Toronto, Canada

Dear Readers,

Greetings from Toronto!

It’s always nice to return to this city. This was a working week, but I still found time to visit some of my favorite haunts from my last visits. Queen Street was high on the list – it’s a parallel to South Street in Philadelphia, a hip, slightly crazy drag lined with DJ vinyl shops, punk locales, thrift stores, gourmet tea houses, art supply joints, sidewalk booths, and the occasional second-tier chain designer shop. This time around, the weather was beautiful but cold, so when I had a chance, I bundled up and ventured outside. After a brisk jaunt, I picked up an odd assortment of products: a couple of paintbrush-cleaning soap bars, some pretty moonstones from a tiny Wiccan place, and a heap of vintage fabric (including old saris) from an ethnic thrift shop. Those textiles will make great curtains and, if I ever get a sewing machine, maybe even some unusual skirts.

But that’s neither here nor there. I hope you aren’t reading this entry to track my shopping habits! What’s more interesting, musically speaking, is the “work” I did this week. (I put that in quotes, because it never really feels like work, in the day-job sense of the word.) My first professional activity was an interview at CBC – Canadian Broadcasting Corporation – Radio, to help promote the concert and to rekindle my connection with a certain portion of the Canadian classical audience. Downstairs after the interview, I toured a permanent exhibit on the legendary pianist Glenn Gould. Gould had a very close connection to the CBC, so their building is an appropriate locale for that mini-museum. While there, I bumped into the Italian conductor Gianandrea Noseda, my colleague for this engagement. He’s a self-proclaimed admirer of Gould: he and his wife had been touring the displays when I arrived. On my way out, I paused at the pianist’s contemplative statue out front for a photo, which you can see in this entry.

Perhaps Gianandrea’s visit to the museum was also a birthday present: several days later, he celebrated a definitive anniversary (it’s not my place to say which, is it?) After the last of two decisive and very enjoyable performances, which – among other works – included Spohr’s Concerto #8 and Chausson’s Poeme, he was treated to a special dinner. He certainly deserved special treatment, and not only because it was his birthday: Gianandrea is one of the few conductors I’ve ever encountered who manages to do all of the following at the same time: he guides the orchestra positively in rehearsal, he pours energy into his leadership, he listens to what everyone is trying to do and somehow improves on all of it, and he’s a flexible colleague and a born performer who is in his element onstage and looks like he’s having a wonderful time there. All of that must have made him quite hungry.
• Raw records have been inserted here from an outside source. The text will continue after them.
/-- Bytes of an entry answered: it ends once all are. -/
def Progress.answered (len : Nat) (st : Status) (y : Entry) : Progress → Progress
  | .running asked done worst =>
    let w := worst.worse st
    if y.length ≤ done + len then .ended w else .running asked (done + len) w
  | p => p

/-- A request is acknowledged. -/
def State.acknowledged (s : State) (n : Nat) (r : OutReq) : State :=
  match r.kind with
  | .send _ => s
  | .read _ _ _ _ => s
  | .write first e len => s.onEntry n first e (Progress.answered len .ok)

/-- Does a request end at a PSN? -/
def OutReq.endsAt (r : OutReq) (psn : Nat) : Bool := (r.psn + r.count - 1) % 2 ^ 24 = psn % 2 ^ 24

/-- Requests up to a PSN, or up to the first read before it, are acknowledged; the others are left.
Log entry 89 applies (DEDUCED). -/
def splitAck (psn : Nat) : List OutReq → Option (List OutReq × List OutReq)
  | [] => none
  | r :: l =>
    match r.kind with
    | .read _ _ _ _ => none
    | _ => if r.endsAt psn then some ([r], l) else (splitAck psn l).map (fun x => (r :: x.1, x.2))

/-- Requests before the one that begins at a PSN, it, and those after it. -/
def splitAt (psn : Nat) : List OutReq → Option (List OutReq × OutReq × List OutReq)
  | [] => none
  | r :: l => if r.psn = psn % 2 ^ 24 then some ([], r, l) else (splitAt psn l).map (fun x => (r :: x.1, x.2))

/-- Requests are acknowledged, and progress is made: retries count anew. Log entry 89 applies (DEDUCED). -/
def State.ackAll (s : State) (n : Nat) (l rest : List OutReq) : State :=
  l.foldl (fun a r => a.acknowledged n r) (s.setQp n { s.qp n with reqs := rest, retries := 0 })

/-- ROCE_RESPONSE: a response on a data QP (n below 256) or on the management QP of port n − 256.
Log entry 89 applies (DEDUCED). -/
def execRoceResponse (n : Fin 260) (r : RoceResp) (s : State) : Host.Outcome State Fault Refusal :=
  .next (
    if !s.hears n then s
    else
      let q := s.qp n
      match r with
      | .ack psn =>
        (match splitAck psn q.reqs with
        | none => s
        | some (l, rest) => (s.ackAll n l rest).pump n)
      | .data psn bytes =>
        (match splitAt psn q.reqs with
        | some (l, x, rest) =>
          (match x.kind with
          | .read first e off len =>
            let s1 := s.ackAll n l rest
            let y := (s1.qp n).consists.findSome? (fun c => if c.first = first then (c.entries[e]?).map (·.1) else none)
            let w : Status × State := match y with
              | none => (.ok, s1)
              | some z => s1.writeMem 4 (z.localAddr + off) (bytes.take len)
            (w.2.onEntry n first e (Progress.answered len w.1)).pump n
          | _ => s)
        | none => s)
      | .nak psn =>
        (match splitAt psn q.reqs with
        | some (l, x, rest) =>
          let s1 := s.ackAll n l rest
          (match x.kind with
          | .read first e _ len => (s1.onEntry n first e (Progress.answered len .denied)).pump n
          | .write first e len => (s1.onEntry n first e (Progress.answered len .denied)).pump n
          | .send _ => s1)
        | none => s)
      | .rnr psn =>
        (match splitAt psn q.reqs with
        | some (l, x, rest) =>
          let s1 := s.ackAll n l (x :: rest)
          s1.setQp n { s1.qp n with rnr := true }
        | none => s))
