/-- Luma pitch, raw bytes of a picture, bytes of a slot (R358). -/
def StreamDesc.pitch (d : StreamDesc) : Nat := roundUp (d.maxW * (if d.bits = 8 then 1 else 2)) 64
def StreamDesc.raw (d : StreamDesc) : Nat := d.pitch * d.maxH * (if d.chroma = 1 then 4 else 3) / 2
def StreamDesc.slotBytes (d : StreamDesc) : Nat :=
  roundUp (d.pitch * d.maxH + d.pitch * (if d.chroma = 1 then d.maxH else d.maxH / 2)) 4096

/-- RB of R366, with S of Table 13-8. -/
def StreamDesc.refSize (d : StreamDesc) : Nat :=
  let blk := if d.chroma = 1 then (if d.bits = 8 then 8192 else 10240) else (if d.bits = 8 then 6144 else 7680)
  roundUp (ceilDiv d.maxW 64 * ceilDiv d.maxH 64 * (blk + 192)) 4096

/-- The buffers of a stream: unit queue, picture ring, reference pool, coded data. -/
def StreamDesc.buffers (d : StreamDesc) : List (Nat × Nat) :=
  [(d.unitQ, 64 + 32 * d.unitSlots), (d.refPool, d.refBytes)]
    ++ (if d.viaNge then [] else [(d.picRing, 4096 + d.picSlots * d.slotBytes)])
    ++ (if d.encode then [(d.bitsBuf, d.bitsBytes)] else [])

/-- Does some pair of a list of ranges overlap? -/
def anyOverlap : List (Nat × Nat) → Bool
  | [] => false
  | p :: l => l.any (fun q => overlaps p.1 p.2 q.1 q.2) || anyOverlap l

/-- Highest QP of a codec (Table 13-2). -/
def qpTop (codec : Nat) : Nat := if codec = 1 then 51 else 255

/-- Is a bit rate in range for a mode of rate control? -/
def bitrateOk (mode r : Nat) : Bool := if mode = 0 then r = 0 else decide (1 ≤ r) && decide (r ≤ 4000000)

/-- Ranges of the encoder's fields. -/
def StreamDesc.encOk (d : StreamDesc) : Bool :=
  decide (1 ≤ d.codec) && decide (d.codec ≤ 2) && d.chroma = 0 && decide (1 ≤ d.splitMax) && decide (d.splitMax ≤ 2)
    && decide (d.lookahead ≤ 32) && decide (d.gop ≤ 3) && d.bitsBuf % 4096 = 0 && d.bitsBytes % 4096 = 0
    && decide (2 * d.raw + 8192 ≤ d.bitsBytes) && decide (d.rcMode ≤ 2) && bitrateOk d.rcMode d.bitrate
    && decide (1 ≤ d.fpsNum) && decide (1 ≤ d.fpsDen) && decide (d.qpMin ≤ d.qpMax) && decide (d.qpMax ≤ qpTop d.codec)
    && decide (d.qpInit ≤ qpTop d.codec) && decide (1 ≤ d.keyInt) && decide (d.keyInt ≤ 2 ^ 31)
    && (d.tileCols = 1 || d.tileCols = 2) && decide (d.splitMax ≤ d.tileCols)

/-- Ranges of the decoder's fields. -/
def StreamDesc.decOk (d : StreamDesc) : Bool :=
  decide (d.codec ≤ 2) && (d.chroma = 0 || (d.chroma = 1 && d.codec = 1)) && decide (1 ≤ d.splitMax) && decide (d.splitMax ≤ 4)
    && d.lookahead = 0 && d.gop = 0 && d.bitsBuf = 0 && d.bitsBytes = 0

/-- Every check of R353 and R355 on a descriptor but that of its buffers. Log entry 77 applies (DEDUCED). -/
def StreamDesc.ok (d : StreamDesc) (w : Nat) : Bool :=
  byteField w 0 1 = 1 && decide (byteField w 1 1 ≤ 1) && decide (d.md ≤ 3) && decide (d.cls ≤ 3) && decide (byteField w 5 1 < 8)
    && decide (2 ≤ d.nref) && decide (d.nref ≤ 17) && decide (16 ≤ d.maxW) && decide (d.maxW ≤ 16384) && decide (16 ≤ d.maxH)
    && decide (d.maxH ≤ 8704) && decide (d.maxW * d.maxH ≤ 35651584) && (d.bits = 8 || d.bits = 10)
    && d.unitQ % 4096 = 0 && decide (1 ≤ d.unitSlots) && decide (d.unitSlots ≤ 4096) && d.refPool % 4096 = 0
    && (if d.viaNge then d.picSlots = 0 && d.picRing = 0 && decide (d.raw ≤ 25165824)
        else decide (1 ≤ d.picSlots) && decide (d.picSlots ≤ 64) && d.picRing % 4096 = 0)
    && byteField w 29 3 = 0 && byteField w 37 3 = 0 && byteField w 53 3 = 0 && byteField w 84 44 = 0
    && decide (d.nref * d.refSize ≤ d.refBytes) && (if d.encode then d.encOk else d.decOk)

/-- Do the buffers lie each in one HBM region, apart from each other? -/
def State.streamBuffers (s : State) (d : StreamDesc) : Bool :=
  d.buffers.all (fun p => s.inHbmRegion p.1 p.2) && !anyOverlap d.buffers

/-! ### Streams -/

def State.med (s : State) : MedUnit := s.units.med
def State.setMed (s : State) (m : MedUnit) : State := s.withUnits { s.units with med := m }
def State.stream (s : State) (n : Nat) : Option Stream := SMap.find s.med.streams n
def State.setStream (s : State) (n : Nat) (x : Stream) : State := s.setMed { s.med with streams := SMap.insert s.med.streams n x }
def State.streamSt (s : State) (n : Nat) : Nat := s.fld (Fld.MED_STREAM_STATE n)

/-- Requester class of the media engines and of the narrow-gauge engines (Table 10-5). -/
def clsMedia : Nat := 2
def clsNge : Nat := 3

/-- Contexts that are not FREE, in `MED_ENGINES`. -/
def State.showOpen (s : State) : State := s.setFld Fld.MED_ENGINES_OPEN s.med.streams.length

/-- Engines of a list busy or free. -/
def State.setBusy (s : State) (enc : Bool) (l : List Nat) (v : Nat) : State :=
  l.foldl (fun acc k => acc.setFld (if enc then ⟨Reg.MED_ENGINES, 16 + k, 16 + k⟩ else ⟨Reg.MED_ENGINES, k, k⟩) v) s

/-- Engines that a stream's picture holds go free, and the picture is dropped. -/
def State.dropRun (s : State) (n : Nat) : State :=
  match s.stream n with
  | none => s
  | some x =>
    let s1 := s.setBusy false ((x.dec.map (·.engines)).getD []) 0
    let s2 := s1.setBusy true ((x.enc.map (·.engines)).getD []) 0
    s2.setStream n { x with dec := none, enc := none }

/-- A stream stops (R367). -/
def State.medStop (s : State) (n : Nat) (st : Status) (addr : Nat) : State :=
  let s1 := (s.dropRun n).setFld (Fld.MED_STREAM_STATE n) stStopped
  ((s1.setFld (Fld.MED_STREAM_STATUS n) st.code).bump Fld.MED_COUNTS_STOPS Fld.MED_COUNTS_STOP_SAT 1).log 14 st (.stream n) addr

/-- A read that a media engine makes for stream n. -/
def State.medRead (s : State) (n a len : Nat) : Status × State := s.readCheck clsMedia (.stream n) a len

/-- A write that a media engine makes. -/
def State.medWrite (s : State) (a : Nat) (l : List Byte) : State := (s.writeMem clsMedia a l).2

/-! ### Commands (R360) -/

/-- Write of `MED_CMD_SUBMIT`: DENIED and logged while 64 are pending; VERIFY for a record that is not whole in HBM. -/
def medSubmitWrite (v : Word) (s : State) : Status × State :=
  let a := wget v 39 6 * 64
  if 64 ≤ s.med.queue.length then (.denied, s)
  else if s.hbmSource a 64 ≠ .ok then (if s.hbmSource a 64 = .notReady then .notReady else .verify, s)
  else (.ok, (s.setMed { s.med with queue := s.med.queue ++ [a] }).setFld Fld.MED_CMD_STATUS_PENDING (s.med.queue.length + 1))

/-- MED_CMD_SUBMIT. -/
def execMedCmdSubmit (q : Fin 4) (v : Word) (s : State) : Host.Outcome State Fault Refusal :=
  .next (s.regWrite q Reg.MED_CMD_SUBMIT (medSubmitWrite v))

/-- A command completes: `STATUS` and `STAMP`, then `DONE`, then `DONE_COUNT`. -/
def State.medComplete (s : State) (a op n : Nat) (st : Status) : State :=
  let s1 := ((s.medWrite (a + 2) (leBytes 1 st.code)).medWrite (a + 48) (leBytes 8 s.stamp)).medWrite (a + 1) [1]
  let s2 := (s1.bumpWrap Fld.MED_CMD_STATUS_DONE_COUNT 1).setFld Fld.MED_CMD_STATUS_LAST_STATUS st.code
  ((s2.setFld Fld.MED_CMD_STATUS_LAST_OP op).setFld Fld.MED_CMD_STATUS_LAST_STREAM n).setFld Fld.MED_CMD_STATUS_PENDING s.med.queue.length

/-- Execute the command at the head of the queue where it is operation `op`: stream, `ADDR`, and what its rule answers. A
reserved operation or a non-zero reserved byte completes with VERIFY. Log entry 78 applies (DESIGN CHOICE). -/
def State.medExec (s : State) (op : Nat) (f : Nat → Nat → State → Status × State) : State :=
  match s.med.queue with
  | [] => s
  | a :: rest =>
    let r := s.medRead 0 a 64
    let w := s.num a 64
    let code := byteField w 0 1
    let n := byteField w 3 1
    let s1 := r.2.setMed { r.2.med with queue := rest }
    if r.1 ≠ .ok then s1.medComplete a 0 0 r.1
    else if decide (code = 0) || decide (6 < code) then s1.medComplete a code n .verify
    else if code ≠ op then s
    else if byteField w 9 39 ≠ 0 || byteField w 56 8 ≠ 0 then s1.medComplete a op n .verify
    else
      let e := f n (byteField w 4 5) s1
      if e.1 = .ok then e.2.medComplete a op n .ok else s1.medComplete a op n e.1

/-- OPEN (R351, R355). -/
def medOpen (n addr : Nat) (s : State) : Status × State :=
  let src := s.hbmSource addr 128
  let rd := s.medRead n addr 128
  let w := s.num addr 128
  let d := StreamDesc.ofNum w
  let bad := decide (addr % 64 ≠ 0) || decide (src ≠ .ok) || !d.ok w || !s.streamBuffers d
  let st := Status.lowest [.when (s.streamSt n ≠ stFree && s.streamSt n ≠ stIdle) .denied,
    if src = .ok then rd.1 else .ok, .when bad .verify, .when (!s.ready rdyMedia) .notReady,
    .when (src = .ok && rd.1 = .ok && d.encode && decide (0 < d.lookahead) && decide (d.md ≤ 3) && !s.altOwner d.md) .owned]
  if st ≠ .ok then (st, s)
  else
    let s1 := rd.2.setReg (Reg.MED_STREAM n)
      (wput (wput (wput (wput 0 63 61 stRunning) 60 60 (b2n d.encode)) 59 58 d.md) 57 56 d.cls)
    (.ok, (s1.setStream n { d }).showOpen)

/-- MED_OPEN. Log entry 77 applies (DEDUCED). -/
def execMedOpen (s : State) : Host.Outcome State Fault Refusal := .next (s.medExec 1 medOpen)

/-- CLOSE (R356). -/
def medClose (n _addr : Nat) (s : State) : Status × State :=
  if s.streamSt n = stFree then (.verify, s)
  else
    let s1 := (s.dropRun n).setReg (Reg.MED_STREAM n) 0
    (.ok, (s1.setMed { s1.med with streams := SMap.erase s1.med.streams n }).showOpen)

/-- MED_CLOSE. Log entry 81 applies (DESIGN CHOICE). -/
def execMedClose (s : State) : Host.Outcome State Fault Refusal := .next (s.medExec 2 medClose)

/-! ### Output of pictures (R353, R358, R359) -/

/-- Samples of a plane as a row of bytes, one or two for each. -/
def sampleBytes (bits : Nat) (l : List Nat) : List Byte := l.flatMap (fun v => leBytes (if bits = 8 then 1 else 2) (v % 2 ^ bits))

/-- Width and height of a chroma plane. -/
def chromaW (w : Nat) : Nat := (w + 1) / 2
def chromaH (chroma h : Nat) : Nat := if chroma = 1 then h else (h + 1) / 2

/-- Row y of a picture: luma, or interleaved Cb and Cr. -/
def Picture.lumaRow (p : Picture) (y : Nat) : List Byte :=
  sampleBytes p.bits (tab p.w (fun x => nth 0 (nth [] p.planes 0) (y * p.w + x)))
def Picture.chromaRow (p : Picture) (y : Nat) : List Byte :=
  let cw := chromaW p.w
  sampleBytes p.bits ((List.range cw).flatMap (fun x => [nth 0 (nth [] p.planes 1) (y * cw + x), nth 0 (nth [] p.planes 2) (y * cw + x)]))

/-- A picture is written to a slot of the ring. -/
def State.putPicture (s : State) (d : StreamDesc) (slot : Nat) (p : Picture) : State :=
  let base := d.picRing + 4096 + slot * d.slotBytes
  let s1 := (List.range p.h).foldl (fun acc y => acc.medWrite (base + y * d.pitch) (p.lumaRow y)) s
  (List.range (chromaH p.chroma p.h)).foldl (fun acc y => acc.medWrite (base + (d.maxH + y) * d.pitch) (p.chromaRow y)) s1

/-- The record of a picture (Table 13-5). Log entry 77 applies (DEDUCED). -/
def Picture.record (p : Picture) (num stamp : Nat) : List Byte :=
  leBytes 8 num ++ leBytes 1 (b2n p.concealed + 2 * b2n p.tainted + 4 * b2n p.key) ++ leBytes 1 p.status.code ++ leBytes 2 p.w
    ++ leBytes 2 p.h ++ leBytes 1 p.bits ++ leBytes 1 p.chroma ++ leBytes 8 p.tag ++ leBytes 8 stamp

/-- Output as many of the pictures directed to output as there is space for: slots of the ring, or two places in the local
buffer. -/
def State.flushOut (s : State) (n : Nat) : State :=
  match s.stream n with
  | none => s
  | some x0 => x0.outq.foldl (fun acc p =>
      match acc.stream n with
      | none => acc
      | some x =>
        let rest := x.outq.drop 1
        let rec' := { p with num := x.pics }
        if x.d.viaNge then
          if x.local'.length < 2 then
            (acc.setStream n { x with outq := rest, local' := x.local' ++ [rec'], pics := x.pics + 1 }).bumpWrap (Fld.MED_STREAM_PICTURES n) 1
          else acc
        else if x.pics - x.picsOther < x.d.picSlots then
          let slot := x.pics % x.d.picSlots
          let s1 := (acc.putPicture x.d slot p).medWrite (x.d.picRing + 64 + 32 * slot) (p.record x.pics acc.stamp)
          ((s1.medWrite x.d.picRing (leBytes 8 (x.pics + 1))).setStream n { x with outq := rest, pics := x.pics + 1 }).bumpWrap
            (Fld.MED_STREAM_PICTURES n) 1
        else acc) s

/-- Pictures in order of their numbers. -/
def insertPic (p : Picture) : List Picture → List Picture
  | [] => [p]
  | q :: l => if p.num < q.num then p :: q :: l else q :: insertPic p l

/-- A draining stream outputs what it holds and becomes IDLE once nothing is left (R356).
Log entry 81 applies (DESIGN CHOICE). -/
def State.drainStream (s : State) (n : Nat) : State :=
  match s.stream n with
  | none => s
  | some x =>
    if s.streamSt n ≠ stDraining || x.dec.isSome || x.enc.isSome then s
    else
      let s1 := (s.setStream n { x with held := [], outq := x.outq ++ x.held.foldr insertPic [] }).flushOut n
      match s1.stream n with
      | none => s1
      | some y => if y.outq.isEmpty && y.coded.isEmpty then s1.setFld (Fld.MED_STREAM_STATE n) stIdle else s1

/-- FLUSH. -/
def medFlush (n _addr : Nat) (s : State) : Status × State :=
  if s.streamSt n ≠ stRunning then (.verify, s)
  else (.ok, (s.setFld (Fld.MED_STREAM_STATE n) stDraining).drainStream n)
But enough about the past few days. Now it’s time for me to head home for a week of preparation for my next tour, which will last for a grand total of nine weeks, a career record for me. In the course of that next trip, I’ll make my way through Hong Kong, New Zealand, Los Angeles (where I’ll record the soundtrack for M. Night Shyamalan’s new film The Village; the U.S. premier is on July 30), Florida, Baltimore, Russia, Philadelphia (to move apartments), and Baltimore again, making a final round trip to Germany and back for a burst of advance press appearances for my upcoming Elgar/Vaughan-Williams album. In addition, somewhere along the way, a German crew will be filming me as part of a documentary to be aired on European television later this fall. It’s going to be busy; can you see why I need a week to get ready?

Time to get going; I’ll catch you next in Hong Kong.